### The problem:
Which of the lines below contain the string "startWord"? Copy each one.

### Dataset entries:
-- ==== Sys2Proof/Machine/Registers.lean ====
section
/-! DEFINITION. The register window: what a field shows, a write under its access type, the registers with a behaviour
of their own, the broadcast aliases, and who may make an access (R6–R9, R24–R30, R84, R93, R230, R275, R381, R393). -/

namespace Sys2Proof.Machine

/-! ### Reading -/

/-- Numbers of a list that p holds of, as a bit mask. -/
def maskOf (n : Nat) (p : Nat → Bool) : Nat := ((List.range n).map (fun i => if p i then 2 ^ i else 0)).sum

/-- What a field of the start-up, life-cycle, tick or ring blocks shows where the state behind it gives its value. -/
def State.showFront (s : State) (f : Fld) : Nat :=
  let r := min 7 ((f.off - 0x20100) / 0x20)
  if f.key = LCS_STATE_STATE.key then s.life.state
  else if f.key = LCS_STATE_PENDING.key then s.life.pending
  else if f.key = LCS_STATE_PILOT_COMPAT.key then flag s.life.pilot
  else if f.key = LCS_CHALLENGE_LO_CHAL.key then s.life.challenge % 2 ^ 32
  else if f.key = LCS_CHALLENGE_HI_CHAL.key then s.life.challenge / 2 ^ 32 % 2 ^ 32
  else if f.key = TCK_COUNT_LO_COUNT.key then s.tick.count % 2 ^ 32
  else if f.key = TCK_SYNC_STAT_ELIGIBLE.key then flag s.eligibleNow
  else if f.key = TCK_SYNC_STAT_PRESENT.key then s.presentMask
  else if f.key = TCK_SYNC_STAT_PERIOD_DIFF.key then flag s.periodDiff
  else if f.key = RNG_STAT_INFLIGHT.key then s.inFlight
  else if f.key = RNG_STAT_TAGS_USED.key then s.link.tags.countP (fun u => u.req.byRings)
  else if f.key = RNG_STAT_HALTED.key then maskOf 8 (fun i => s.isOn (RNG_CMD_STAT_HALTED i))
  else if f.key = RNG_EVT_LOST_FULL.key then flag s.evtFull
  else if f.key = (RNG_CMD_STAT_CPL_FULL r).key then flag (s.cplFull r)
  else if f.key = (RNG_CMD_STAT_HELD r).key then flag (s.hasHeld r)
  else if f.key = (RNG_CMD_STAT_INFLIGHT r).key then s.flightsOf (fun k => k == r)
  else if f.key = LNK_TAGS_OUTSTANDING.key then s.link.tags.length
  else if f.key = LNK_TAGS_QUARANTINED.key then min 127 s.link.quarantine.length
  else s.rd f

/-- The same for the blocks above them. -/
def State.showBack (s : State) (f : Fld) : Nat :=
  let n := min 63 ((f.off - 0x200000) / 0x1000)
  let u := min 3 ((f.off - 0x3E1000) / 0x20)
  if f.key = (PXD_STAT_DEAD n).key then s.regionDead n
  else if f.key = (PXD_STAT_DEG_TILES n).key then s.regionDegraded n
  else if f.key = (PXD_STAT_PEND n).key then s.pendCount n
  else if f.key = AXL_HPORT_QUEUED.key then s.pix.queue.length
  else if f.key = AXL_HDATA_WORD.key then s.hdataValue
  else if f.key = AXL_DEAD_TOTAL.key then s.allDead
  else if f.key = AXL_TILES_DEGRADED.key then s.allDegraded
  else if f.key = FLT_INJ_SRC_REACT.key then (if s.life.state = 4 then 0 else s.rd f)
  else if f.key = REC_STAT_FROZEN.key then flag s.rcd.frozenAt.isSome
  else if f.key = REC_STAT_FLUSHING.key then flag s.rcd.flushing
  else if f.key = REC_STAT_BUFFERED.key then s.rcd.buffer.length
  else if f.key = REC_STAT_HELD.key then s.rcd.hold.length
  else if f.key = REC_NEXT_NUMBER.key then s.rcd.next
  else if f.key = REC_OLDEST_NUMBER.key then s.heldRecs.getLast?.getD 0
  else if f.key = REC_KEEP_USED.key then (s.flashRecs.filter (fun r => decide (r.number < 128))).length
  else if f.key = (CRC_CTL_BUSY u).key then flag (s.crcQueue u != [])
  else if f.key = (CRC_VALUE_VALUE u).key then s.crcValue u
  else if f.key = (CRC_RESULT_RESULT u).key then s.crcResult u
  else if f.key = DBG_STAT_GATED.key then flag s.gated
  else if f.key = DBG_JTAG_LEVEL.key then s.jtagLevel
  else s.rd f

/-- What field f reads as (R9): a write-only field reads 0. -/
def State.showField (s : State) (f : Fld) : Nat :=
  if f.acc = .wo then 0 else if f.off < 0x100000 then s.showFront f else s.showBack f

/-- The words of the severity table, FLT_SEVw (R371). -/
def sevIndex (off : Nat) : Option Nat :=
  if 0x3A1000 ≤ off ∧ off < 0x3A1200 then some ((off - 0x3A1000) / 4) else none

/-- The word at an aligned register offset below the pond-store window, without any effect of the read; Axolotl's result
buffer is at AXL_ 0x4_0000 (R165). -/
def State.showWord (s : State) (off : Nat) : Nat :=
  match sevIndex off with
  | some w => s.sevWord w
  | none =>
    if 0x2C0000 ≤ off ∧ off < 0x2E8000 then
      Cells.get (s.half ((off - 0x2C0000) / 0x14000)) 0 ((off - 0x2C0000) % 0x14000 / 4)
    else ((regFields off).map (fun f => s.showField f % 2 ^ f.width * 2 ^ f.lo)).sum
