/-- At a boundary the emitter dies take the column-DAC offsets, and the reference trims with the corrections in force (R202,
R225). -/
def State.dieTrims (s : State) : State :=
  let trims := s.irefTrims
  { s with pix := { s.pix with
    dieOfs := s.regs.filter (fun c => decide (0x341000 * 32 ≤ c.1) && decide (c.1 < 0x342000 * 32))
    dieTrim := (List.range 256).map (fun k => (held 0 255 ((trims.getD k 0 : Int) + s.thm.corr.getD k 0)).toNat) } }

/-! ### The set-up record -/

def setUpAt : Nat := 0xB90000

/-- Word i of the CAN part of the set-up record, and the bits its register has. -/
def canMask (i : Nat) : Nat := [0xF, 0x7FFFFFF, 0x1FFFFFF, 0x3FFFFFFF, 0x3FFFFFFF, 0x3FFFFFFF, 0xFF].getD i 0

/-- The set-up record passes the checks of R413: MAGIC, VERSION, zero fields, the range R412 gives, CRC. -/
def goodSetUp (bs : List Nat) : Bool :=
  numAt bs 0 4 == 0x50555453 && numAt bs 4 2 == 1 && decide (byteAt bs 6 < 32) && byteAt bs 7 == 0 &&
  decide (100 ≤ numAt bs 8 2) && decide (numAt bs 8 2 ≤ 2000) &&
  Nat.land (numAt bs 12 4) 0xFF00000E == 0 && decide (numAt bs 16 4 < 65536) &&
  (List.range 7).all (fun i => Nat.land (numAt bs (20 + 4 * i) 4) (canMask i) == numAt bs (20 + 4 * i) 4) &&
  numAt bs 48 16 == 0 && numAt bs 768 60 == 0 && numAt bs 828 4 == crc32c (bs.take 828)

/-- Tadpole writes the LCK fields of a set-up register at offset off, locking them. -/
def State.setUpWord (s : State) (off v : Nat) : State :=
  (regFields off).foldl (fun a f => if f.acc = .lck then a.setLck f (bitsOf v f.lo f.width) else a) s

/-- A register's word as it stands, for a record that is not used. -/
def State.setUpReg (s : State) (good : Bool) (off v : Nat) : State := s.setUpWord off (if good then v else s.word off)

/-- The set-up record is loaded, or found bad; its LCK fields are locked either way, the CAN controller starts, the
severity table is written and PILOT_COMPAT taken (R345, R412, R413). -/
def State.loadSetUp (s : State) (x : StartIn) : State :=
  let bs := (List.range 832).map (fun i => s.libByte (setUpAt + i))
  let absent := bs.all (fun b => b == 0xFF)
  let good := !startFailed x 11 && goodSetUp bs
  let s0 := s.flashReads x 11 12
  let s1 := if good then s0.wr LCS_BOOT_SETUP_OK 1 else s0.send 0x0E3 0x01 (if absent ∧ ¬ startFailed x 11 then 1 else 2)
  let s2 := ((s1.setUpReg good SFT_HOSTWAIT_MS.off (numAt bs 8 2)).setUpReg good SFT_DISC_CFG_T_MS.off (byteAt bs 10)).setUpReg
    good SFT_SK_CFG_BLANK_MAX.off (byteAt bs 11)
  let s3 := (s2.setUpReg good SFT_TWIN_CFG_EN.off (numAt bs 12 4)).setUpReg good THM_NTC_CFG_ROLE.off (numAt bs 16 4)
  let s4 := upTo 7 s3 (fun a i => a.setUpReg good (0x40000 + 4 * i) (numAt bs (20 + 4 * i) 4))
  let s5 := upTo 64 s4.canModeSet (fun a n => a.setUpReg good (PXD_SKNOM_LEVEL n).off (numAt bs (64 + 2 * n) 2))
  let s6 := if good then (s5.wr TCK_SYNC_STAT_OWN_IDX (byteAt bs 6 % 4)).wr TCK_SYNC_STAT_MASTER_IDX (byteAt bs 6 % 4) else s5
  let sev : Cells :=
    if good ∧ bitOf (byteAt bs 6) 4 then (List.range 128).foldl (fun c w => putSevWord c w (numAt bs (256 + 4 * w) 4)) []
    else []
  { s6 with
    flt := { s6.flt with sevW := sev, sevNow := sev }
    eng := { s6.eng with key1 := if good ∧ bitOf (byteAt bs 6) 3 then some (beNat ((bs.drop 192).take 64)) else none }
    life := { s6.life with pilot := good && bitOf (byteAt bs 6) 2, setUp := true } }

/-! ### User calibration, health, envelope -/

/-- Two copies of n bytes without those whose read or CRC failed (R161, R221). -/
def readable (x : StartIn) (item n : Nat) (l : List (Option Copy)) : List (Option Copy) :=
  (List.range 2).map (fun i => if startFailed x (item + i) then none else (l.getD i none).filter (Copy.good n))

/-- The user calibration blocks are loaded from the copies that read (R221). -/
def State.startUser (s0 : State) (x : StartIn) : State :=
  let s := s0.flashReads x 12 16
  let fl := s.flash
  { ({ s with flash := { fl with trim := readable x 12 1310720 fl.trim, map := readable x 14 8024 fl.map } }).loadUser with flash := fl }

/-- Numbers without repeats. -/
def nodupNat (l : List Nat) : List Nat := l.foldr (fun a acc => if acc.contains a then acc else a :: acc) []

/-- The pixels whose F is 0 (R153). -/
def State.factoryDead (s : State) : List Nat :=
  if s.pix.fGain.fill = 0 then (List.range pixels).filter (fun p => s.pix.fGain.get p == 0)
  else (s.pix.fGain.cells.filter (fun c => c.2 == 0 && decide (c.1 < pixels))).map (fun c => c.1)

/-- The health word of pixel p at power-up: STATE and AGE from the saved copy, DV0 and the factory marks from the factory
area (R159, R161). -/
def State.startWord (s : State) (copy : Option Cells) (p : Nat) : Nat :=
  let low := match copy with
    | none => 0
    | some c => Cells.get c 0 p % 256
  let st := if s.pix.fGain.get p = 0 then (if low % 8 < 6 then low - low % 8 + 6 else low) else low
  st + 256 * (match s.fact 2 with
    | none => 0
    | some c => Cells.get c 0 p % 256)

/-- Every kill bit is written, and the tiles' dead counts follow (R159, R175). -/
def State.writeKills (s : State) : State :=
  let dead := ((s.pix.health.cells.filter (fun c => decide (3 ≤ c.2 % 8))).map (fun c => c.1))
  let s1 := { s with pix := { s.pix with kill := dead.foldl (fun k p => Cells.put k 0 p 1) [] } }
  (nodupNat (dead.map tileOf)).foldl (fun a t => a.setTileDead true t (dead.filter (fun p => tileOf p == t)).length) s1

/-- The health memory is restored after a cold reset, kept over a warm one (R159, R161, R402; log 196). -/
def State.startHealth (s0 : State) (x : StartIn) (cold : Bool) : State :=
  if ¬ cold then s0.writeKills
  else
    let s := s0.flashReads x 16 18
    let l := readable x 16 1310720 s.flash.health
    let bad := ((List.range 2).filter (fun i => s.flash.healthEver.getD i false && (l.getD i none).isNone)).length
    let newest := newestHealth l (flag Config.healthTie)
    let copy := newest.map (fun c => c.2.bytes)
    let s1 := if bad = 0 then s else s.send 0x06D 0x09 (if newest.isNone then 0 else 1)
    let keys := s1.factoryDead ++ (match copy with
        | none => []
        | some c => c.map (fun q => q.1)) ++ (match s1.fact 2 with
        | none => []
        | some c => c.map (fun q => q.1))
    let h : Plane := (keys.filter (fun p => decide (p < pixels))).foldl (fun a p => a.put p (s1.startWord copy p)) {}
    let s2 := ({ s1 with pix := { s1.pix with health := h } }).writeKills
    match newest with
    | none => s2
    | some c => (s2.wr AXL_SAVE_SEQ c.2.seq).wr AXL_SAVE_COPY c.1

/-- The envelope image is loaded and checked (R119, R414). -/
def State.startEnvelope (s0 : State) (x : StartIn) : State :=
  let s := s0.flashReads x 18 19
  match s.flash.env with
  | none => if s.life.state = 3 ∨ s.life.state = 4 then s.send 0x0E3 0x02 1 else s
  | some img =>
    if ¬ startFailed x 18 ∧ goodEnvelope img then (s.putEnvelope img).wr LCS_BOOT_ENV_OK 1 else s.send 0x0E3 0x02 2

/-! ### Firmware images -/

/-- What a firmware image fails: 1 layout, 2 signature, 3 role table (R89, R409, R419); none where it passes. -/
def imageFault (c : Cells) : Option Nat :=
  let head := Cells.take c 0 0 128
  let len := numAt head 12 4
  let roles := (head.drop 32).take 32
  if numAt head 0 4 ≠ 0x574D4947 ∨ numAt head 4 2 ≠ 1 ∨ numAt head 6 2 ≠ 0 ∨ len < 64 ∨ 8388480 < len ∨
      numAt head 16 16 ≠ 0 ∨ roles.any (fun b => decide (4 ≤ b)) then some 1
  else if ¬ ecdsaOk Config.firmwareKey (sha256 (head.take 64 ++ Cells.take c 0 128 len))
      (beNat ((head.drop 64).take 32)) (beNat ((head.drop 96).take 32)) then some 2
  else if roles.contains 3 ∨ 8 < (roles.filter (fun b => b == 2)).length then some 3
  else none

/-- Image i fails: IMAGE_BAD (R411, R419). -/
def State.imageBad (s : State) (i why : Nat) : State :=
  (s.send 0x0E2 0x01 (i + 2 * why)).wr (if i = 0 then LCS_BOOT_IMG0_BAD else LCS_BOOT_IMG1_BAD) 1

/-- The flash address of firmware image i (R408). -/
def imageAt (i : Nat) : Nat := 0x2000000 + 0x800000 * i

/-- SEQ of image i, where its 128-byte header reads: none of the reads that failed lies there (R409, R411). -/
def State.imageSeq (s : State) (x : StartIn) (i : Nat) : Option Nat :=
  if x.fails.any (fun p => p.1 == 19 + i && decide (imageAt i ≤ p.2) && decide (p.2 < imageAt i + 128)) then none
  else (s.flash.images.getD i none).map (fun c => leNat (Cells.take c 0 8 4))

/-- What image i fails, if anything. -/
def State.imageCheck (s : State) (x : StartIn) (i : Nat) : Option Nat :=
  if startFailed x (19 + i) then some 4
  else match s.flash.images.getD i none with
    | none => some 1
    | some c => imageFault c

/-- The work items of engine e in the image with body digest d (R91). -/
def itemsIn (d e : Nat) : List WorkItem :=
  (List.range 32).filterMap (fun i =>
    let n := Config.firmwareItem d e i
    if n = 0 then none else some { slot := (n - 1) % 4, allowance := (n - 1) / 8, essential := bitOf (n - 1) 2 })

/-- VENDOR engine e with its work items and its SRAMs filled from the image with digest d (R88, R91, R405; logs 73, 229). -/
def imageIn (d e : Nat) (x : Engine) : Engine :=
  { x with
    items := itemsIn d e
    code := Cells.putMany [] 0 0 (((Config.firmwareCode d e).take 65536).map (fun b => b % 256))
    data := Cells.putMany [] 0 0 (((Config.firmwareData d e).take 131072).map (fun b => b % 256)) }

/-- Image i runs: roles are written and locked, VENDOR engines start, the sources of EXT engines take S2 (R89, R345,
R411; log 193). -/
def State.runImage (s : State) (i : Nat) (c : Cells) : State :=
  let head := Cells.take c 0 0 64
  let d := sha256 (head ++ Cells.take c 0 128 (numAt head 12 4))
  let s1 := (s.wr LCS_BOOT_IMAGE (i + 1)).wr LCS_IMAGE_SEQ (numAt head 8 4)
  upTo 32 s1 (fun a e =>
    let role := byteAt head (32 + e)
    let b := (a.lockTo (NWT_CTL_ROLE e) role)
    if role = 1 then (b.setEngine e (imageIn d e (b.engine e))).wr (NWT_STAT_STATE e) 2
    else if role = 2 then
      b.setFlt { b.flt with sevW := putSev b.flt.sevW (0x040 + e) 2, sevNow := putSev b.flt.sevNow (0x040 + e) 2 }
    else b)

### Exercise result:
def State.startWord (s : State) (copy : Option Cells) (p : Nat) : Nat :=
    let h : Plane := (keys.filter (fun p => decide (p < pixels))).foldl (fun a p => a.put p (s1.startWord copy p)) {}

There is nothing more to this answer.